This bug is fixed in Cisco IOS Software Release 12.1(11)EA1 and later.
High CPU Utilization Due to IP Input Process
The Cisco IOS software process called IP input takes care of process-switching IP packets. If the IP input process uses unusually high CPU resources, the switch is process-switching a lot of IP traffic. Refer to Troubleshooting High CPU Utilization in IP Input Process for information on how to troubleshoot high CPU utilization due to the IP input process.
High CPU Utilization Due to GigaStack GBIC Modules
When you insert a GigaStack GBIC in a GBIC module slot, the CPU utilization increases by six percent. This increase occurs for each GigaStack GBIC added to the switch. The VegasPM process in the show processes cpu command output shows this CPU utilization. The VegasPM process manages the Gigastack GBIC operation on the switch.
Cat-3550#show processes cpu CPU utilization for five seconds: 73%/0%; one minute: 67%; five minutes: 66% PID Runtime(ms) Invoked uSecs 5Sec 1Min 5Min TTY Process 1 0 1 0 0.00% 0.00% 0.00% 0 Chunk Manager 2 9008 2476157 3 0.00% 0.00% 0.00% 0 Load Meter 3 700 722 969 0.00% 0.00% 0.00% 0 SpanTree Helper 4 3607596 1260465 2862 0.08% 0.02% 0.00% 0 Check heaps 5 10197340 22011722 463 0.00% 0.01% 0.06% 0 Pool Manager 6 0 2 0 0.00% 0.00% 0.00% 0 Timers 7 32 20 1600 0.00% 0.00% 0.00% 0 Entity MIB API 8 55160 2475564 22 0.00% 0.00% 0.00% 0 HC Counter Timer 9 8469276 82844936 102 0.40% 0.10% 0.08% 0 ARP Input 10 24 1592 15 0.00% 0.00% 0.00% 0 Net Input 11 0 1 0 0.00% 0.00% 0.00% 0 Critical Bkgnd 12 338884 6258667 54 0.00% 0.00% 0.00% 0 Net Background 13 64 1035 61 0.00% 0.00% 0.00% 0 Logger 14 122036 12262545 9 0.00% 0.00% 0.00% 0 TTY Background 15 623312 12262563 50 0.00% 0.00% 0.00% 0 Per-Second Jobs 16 20084 2476157 8 0.00% 0.00% 0.00% 0 Compute load avg 17 1048664 206875 5069 0.00% 0.00% 0.00% 0 Per-minute Jobs 18 0 2 0 0.00% 0.00% 0.00% 0 Vegas Storm Cont 19 8455544 279108955 30 0.08% 0.02% 0.00% 0 Vegas LED Proces 20 0 1 0 0.00% 0.00% 0.00% 0 SCQ_PROCESS 21 1800 2468 729 0.00% 0.00% 0.00% 0 RAM Access 22 8175752 229227255 35 0.00% 0.04% 0.04% 0 SW Frame Ager 23 456 1104 413 0.00% 0.00% 0.00% 0 VLAN Info Update 24 205420 23909802 8 0.00% 0.00% 0.00% 0 L2TM Process 25 44726932 24487858 1826 0.24% 0.37% 0.38% 0 Vegas Statistics 26 617288 23909801 25 0.00% 0.01% 0.00% 0 L3TM 27 4122052 141972837 29 0.00% 0.00% 0.00% 0 HMATM Learn proc 28 197324 12262549 16 0.00% 0.00% 0.00% 0 HMATM Age proces 29 495616 2291212 216 0.00% 0.01% 0.00% 0 VL2MM 30 2175000 18368663 118 0.00% 0.00% 0.00% 0 L3MD 31 142702548 78397696 1820 1.30% 1.13% 1.11% 0 L3MD_STAT 32 0 1 0 0.00% 0.00% 0.00% 0 Vegas Bridging 33 3607116392 397152327 9082 61.46% 63.81% 63.05% 0 VegasPM 34 121392 6295553 19 0.00% 0.00% 0.00% 0 VUR_MGR bg proce !--- Output suppressed.
As a workaround, if the network design permits, use other types of
GBICs such as fiber.

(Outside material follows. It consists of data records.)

-- ==== Sys2Proof/Laws/PerInstr.lean ====
section
/-! SUPPORT. Per instruction: the word fields the encoder gives have the reserved bit of R15 clear and select no flag or one of the
clause's two (R15, R27); an event has no word fields. -/

namespace Sys2Proof.Laws.Encoded

/-- An instruction's word fields, if it has a word: the reserved bit is clear, and fsel is not 11 (R39 row 3). -/
def Statement (i : Instr) : Prop := ∀ r, encodeRaw i = some r → r.res0 = false ∧ r.fsel ≠ 3

theorem ofMkRaw {i : Instr} {op fn : BitVec 8} {c : Common} {d a b : BitVec 12} {cw : BitVec 32}
    (h : encodeRaw i = some (mkRaw op fn c d a b cw)) : Statement i := by
  intro r hr
  obtain rfl : mkRaw op fn c d a b cw = r := Option.some.inj (h.symm.trans hr)
  refine ⟨rfl, ?_⟩
  cases hf : c.fsel <;> simp [mkRaw, FSel.code, hf]

theorem ofNone {i : Instr} (h : encodeRaw i = none) : Statement i := fun r hr => by
  rw [h] at hr; exact absurd hr (by simp)
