theorem meets_LogicShiftAndBitFieldResults_fields :
    Clear (regNeed c0 [nm (.v 254) true] [nm (.v 252) true, nm .immC false]) tst tcx ∧
    Clear (regNeed c0 [nm (.v 254) true] [nm (.v 252) true, nm (.v 250) true, nm (.s 191) false]) tst tcx ∧
    Clear (regNeed c0 [nm (.v 255) false] [nm (.v 254) false, nm (.imm 32) false]) tst tcx ∧
    Clear (regNeed c0 [nm (.v 255) false] [nm (.v 254) true]) tst tcx ∧
    Clear (regNeed c0 [nm (.v 254) true] [nm (.v 252) true]) tst tcx ∧
    Clear (regNeed c0 [nm (.v 255) false] [nm (.v 1) false, nm (.v 2) false, nm (.v 3) false]) tst tcx := by
  refine ⟨?_, ?_, ?_, ?_, ?_, ?_⟩ <;> exact clear_of rfl rfl

theorem meets_Fp32ArithmeticResults :
    Clear (regNeed c0 [nm (.v 255) false] [nm (.v 255) false, nm .immC false]) tst tcx ∧
    Clear (regNeed c0 [nm (.s 191) false] [nm (.s 0) false, nm (.imm 1) false, nm (.s 1) false]) tst tcx ∧
    Clear (regNeed c0 [nm (.v 0) false] [nm (.imm 0x1FF) false]) tst tcx := by
  refine ⟨?_, ?_, ?_⟩ <;> exact clear_of rfl rfl

/-- The instructions clear, and room in the selected flag's count. -/
theorem meets_LongLatencyFloatResults :
    Clear (regNeed cx0 [nm (.v 255) false] [nm (.v 254) false, nm .immC false]) tst tcx ∧
    Clear (regNeed cx0 [nm (.s 191) false] [nm (.s 0) false]) tst tcx ∧
    (∃ s', tst.launched tcx cx0 { dst := some (.v 255, false), vals := (tcx.exec cx0).map (fun t => (t.lane, 5)) } = some s') ∧
    (∃ s', tst.launched tcx c0 { dst := some (.s 191, false), vals := (tcx.exec c0).map (fun t => (t.lane, 5)) } = some s') := by
  refine ⟨clear_of rfl rfl, clear_of rfl rfl, ⟨_, rfl⟩, ⟨_, rfl⟩⟩

theorem meets_PackedHalfResults :
    Clear (regNeed c0 [nm (.v 255) false] [nm (.v 254) false, nm (.imm 0) false]) tst tcx ∧
    Clear (regNeed c0 [nm (.s 191) false] [nm (.s 0) false, nm (.imm 1) false, nm (.s 1) false]) tst tcx := by
  refine ⟨?_, ?_⟩ <;> exact clear_of rfl rfl

/-- V2P with a mask that names every predicate, no region open. -/
theorem meets_ComparisonAndSelectionResults :
    Clear (regNeed c0 [nm (.p 14) false] [nm (.v 254) true, nm .immC true]) tst tcx ∧
    Clear (regNeed c0 [nm (.p 15) false] [nm (.v 255) false, nm (.imm 0) false]) tst tcx ∧
    Clear (regNeed c0 [nm (.p 0) false, nm (.p 0) false] [nm (.v 1) false, nm (.v 2) false]) tst tcx ∧
    Clear (regNeed c0 [nm (.v 254) true] [nm (.v 252) true, nm (.imm 1) true, nm (.p 14) false]) tst tcx ∧
    Clear (regNeed c0 [nm (.p 1) false] [nm (.p 2) false, nm (.p 15) false, nm (.p 0) false]) tst tcx ∧
    Clear (regNeed c0 [nm (.v 255) false] allPreds) tst tcx ∧
    Clear (regNeed c0 [] ([nm (.v 2) false, nm .immC false] ++
      allPreds.filter (fun n => (tcx.exec c0).any (fun t => (maskPreds tcx.group 0x7FFF .immC t).contains n)))) tst tcx ∧
    tcx.run.pip = false ∧ ∀ t ∈ tcx.exec c0, t.region = none := by
  refine ⟨?_, ?_, ?_, ?_, ?_, ?_, ?_, rfl, by decide +kernel⟩ <;> exact clear_of rfl rfl

def slotSt : State := { tst with launches := [{ placedLaunch with lr := { placedRec with slots := [0x0000_2061] } }] }
def slotCx : Ctx := { tcx with launch := { placedLaunch with lr := { placedRec with slots := [0x0000_2061] } } }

These do not cause additional CPU utilization. Refer to
Cisco bug ID
CSCdx90515
(registered customers only)
for more
information.
High CPU Utilization Due to TTY Background Process
The TTY Background process is a generic process used by all terminal lines (console, aux, async, and so on). Normally there should not be any impact on the performance of the switch, because this process has a lower priority compared to the other processes that need to be scheduled by the Cisco IOS software.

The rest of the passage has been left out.